Applying these principles to the present situation, the Court determines that the primary jurisdiction doctrine is applicable to this case. The basic issue in the case is whether the physical connection between two telephone companies should be at one geographical point, rather than at another. The Federal Communications Commission has the power to require physical connections between common carriers engaged in interstate or foreign communication if it finds that such action is necessary or desirable in the public interest. 47 U.S. C. § 201(a). . It appears to the Court that the determination of the proper point of connection between two common carriers is a question that an expert agency, such as the Commission, has the requisite skill and knowledge to handle. The Court also concludes that this decision could involve the exercise of administrative discretion.
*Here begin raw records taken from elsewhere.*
/-- R358, R443: TRAP and BRK trap with causes 0x11 and 0x10 in either mode: trap entry writes the code, TVAL zero and the
instruction's own address as TEPC; in supervisor mode and with TVEC zero the task fails with the cause, and a doomed task
stops there. `heldStores`: no move holds the stores of the task, for which its end waits (R162). -/
def Obligations.TrapInstructions : Prop :=
  ∀ (s : State) (id : Nat) (t : Task) (c : BitVec 12) (i : Instr) (cause : Nat),
    (i = .trap c ∧ cause = 0x11 ∨ i = .brk c ∧ cause = 0x10) → s.runs id t → t.waitReacher = none → s.tvecSettled t → s.heldStores id = false →
    (t.delivered = false → (s.vd t.vd).tvec ≠ 0 → t.ctx.mode = .task → exec i s =
      .next (s.setTask id (t.trapped (s.vd t.vd).tvec cause 0 c.toNat))) ∧
    (t.delivered = false → (s.vd t.vd).tvec = 0 ∨ t.ctx.mode = .supervisor → exec i s =
      .next (s.endTask id (.failed cause))) ∧
    (t.delivered = true → exec i s = .next (s.setTask id { t with status := .stopping (some t.last) }))

/-- R268: ERET in supervisor mode. With fail clear it goes to TEPC in the mode of pmode, and a VREP resumes at repetition
rep, body word idx: the one that this trap broke off, or one whose count and body are read again; with fail set, the task
ends FAILED with TCAUSE's cause. Nothing else changes, but that what the task keeps for an instruction to which it
does not return is dropped (notes/assumptions/33.md). -/
def Obligations.EretReturns : Prop :=
  ∀ (s : State) (id : Nat) (t : Task),
    s.runs id t → t.ctx.mode = .supervisor → s.heldStores id = false →
    let rep := bvBits t.ctx.tstatus 15 8
    let idx := bvBits t.ctx.tstatus 7 4
    let back : Mode := if t.ctx.tstatus.getLsbD 0 then .supervisor else .task
    let kept (r : Vrep) : Prop := t.ctx.outer = some r ∧ r.pc = t.ctx.tepc ∧ r.loaded = true
    (t.ctx.tstatus.getLsbD 1 = true →
      exec .eret s = .next (s.endTask id (.failed (bvBits t.ctx.tcause 7 0)))) ∧
    (t.ctx.tstatus.getLsbD 1 = false → ∃ v : Option Vrep,
      exec .eret s = .next (s.setTask id { t with
        kept := t.kept.filter fun k => k.mode ≠ back ∨ k.pc = t.ctx.tepc
        ctx := { t.ctx with pc := t.ctx.tepc, mode := back, outer := none, vrep := v } }) ∧
      (∀ r, kept r → v = some { r with rep := rep, idx := idx }) ∧
      ((∀ r, ¬ kept r) → rep = 0 → idx = 0 → v = none) ∧
      ((∀ r, ¬ kept r) → rep ≠ 0 ∨ idx ≠ 0 → ∃ r, v = some r ∧ r.pc = t.ctx.tepc ∧ r.active = true ∧ r.loaded = false ∧
        r.rep = rep ∧ r.idx = idx))

/-- R43, R54: in task mode ERET, TINV, SRRD of 0x100 to 0x104 and SRWR of 2 and of 0x100 to 0x104 trap with cause 0x14 and
the instruction word as TVAL; they do nothing else. Any other number that either instruction may not name is reserved, and
decode refuses it in either mode (R43, R62). -/
def Obligations.PrivilegeTraps : Prop :=
  ∀ (s : State) (id : Nat) (t : Task) (i : Instr),
    s.runs id t → t.ctx.mode = .task → t.delivered = false → s.heldStores id = false → i.WellFormed →
    (i = .eret ∨ i = .tinvAll ∨ (∃ a, i = .tinv a) ∨ (∃ d r, i = .srrd d r ∧ 0x100 ≤ r.toNat ∧ r.toNat ≤ 0x104) ∨
      (∃ a r, i = .srwr a r ∧ (r.toNat = 2 ∨ 0x100 ≤ r.toNat ∧ r.toNat ≤ 0x104))) →
    exec i s = .next (s.takeTrap id 0x14 (Instr.word i) 0)

/-- R135: a doomed task whose flag has reached its core stops at a reclamation point, before the instruction has any
effect: the task is left as it was but for its status. Every tile command is one, and every instruction of which a field
names a queue port; a VREP that runs has none of its own fields left to read. -/
def Obligations.DoomedStops : Prop :=
  ∀ (s : State) (id : Nat) (t : Task) (i : Instr),
    s.runs id t → t.delivered = true → (∀ n a e, i = .vrep n a e → t.ctx.running = none) →
    (i = .rpoint ∨ i = .yield ∨ (∃ a, i = .sleep a) ∨ (∃ a, i = .exit a) ∨ (∃ a, i = .fdone a) ∨
      (∃ h a b, i = .fwait h a b) ∨ (∃ h a b, i = .spawn h a b) ∨ (∃ h a b p, i = .spawnPass h a b p) ∨
      (∃ h a, i = .gang h a) ∨ (∃ h a b, i = .fork h a b) ∨ (∃ h a b, i = .qenq h a b) ∨ (∃ a b, i = .gbar a b) ∨
      (∃ a b, i = .qpop a b) ∨ (∃ a b, i = .qpush a b) ∨ (∃ p a, i = .qbind p a) ∨ (∃ d a, i = .evwait d a) ∨
      (∃ d a b w c, i = .mwait d a b w c) ∨ i.isCommand = true ∨ (∃ r ∈ i.sources ++ i.dests, r.isPort = true)) →
    exec i s = .next (s.setTask id { t with status := .stopping (some s.cur) })

/-! ### Queue ports (R39, R40, R209, R340) -/

/-- R406: the entry `x` that a pop of a queue takes, and the entries `r` that are left: the first of a plain queue, and of a
priority queue the first of those whose bits 63 to 32 are smallest. -/
def Sys2Proof.Machine.Queue.gives (q : Queue) (x : Word) (r : List Word) : Prop :=
  ∃ k, q.entries[k]? = some x ∧ r = q.entries.eraseIdx k ∧ (q.prio = false → k = 0) ∧
    (q.prio = true → ∀ j y, q.entries[j]? = some y →
      bvBits x 63 32 < bvBits y 63 32 ∨ bvBits x 63 32 = bvBits y 63 32 ∧ k ≤ j)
In addition, the Court believes that in an industry as highly regulated as the telephone industry, reference of this case to the administrative agency established by Congress to control that industry would promote consistency and uniformity in its regulation.

Having determined that the doctrine of primary jurisdiction applies, the Court is of the opinion that the proper action is not to dismiss the case, but to stay all proceedings and hold the case in abeyance pending the conclusion of appropriate administrative proceedings by the Federal Communications Commission. See Louisville & Nashville Railroad Co. v. Knox Homes Corp., 343 F.2d 887 (5th Cir. 1965); Carter v. American Telephone and Telegraph Company, 250 F.Supp. 188 (N.D.Tex.1966), aff’d, 365 F.2d 486 (5th Cir. 1966), cert. denied, 385 U.S. 1008, 87 S.Ct. 714, 17 L.Ed.2d 546 (1967). The burden is upon both parties to bring this case before the Federal Communications Commission. See Carter v. American Telephone and Telegraph Compawy, 365 F.2d 486, 499-500 n. 27 (5th Cir. 1966).

After a determination by the Commission, the Court will consider any issues the parties wish to raise, including the anti-trust issues.

It is therefore ordered, adjudged and decreed that the Defendant’s Motion to Dismiss be, and the same is hereby in all things, denied.

It is further ordered, adjudged and decreed that all proceedings will be stayed and this cause will be held in abeyance pending the conclusion of the appropriate administrative proceedings before the Federal Communications Commission, and jurisdiction will remain in this Court to pass ultimately on any issue raised by the parties after the Commission makes a determination.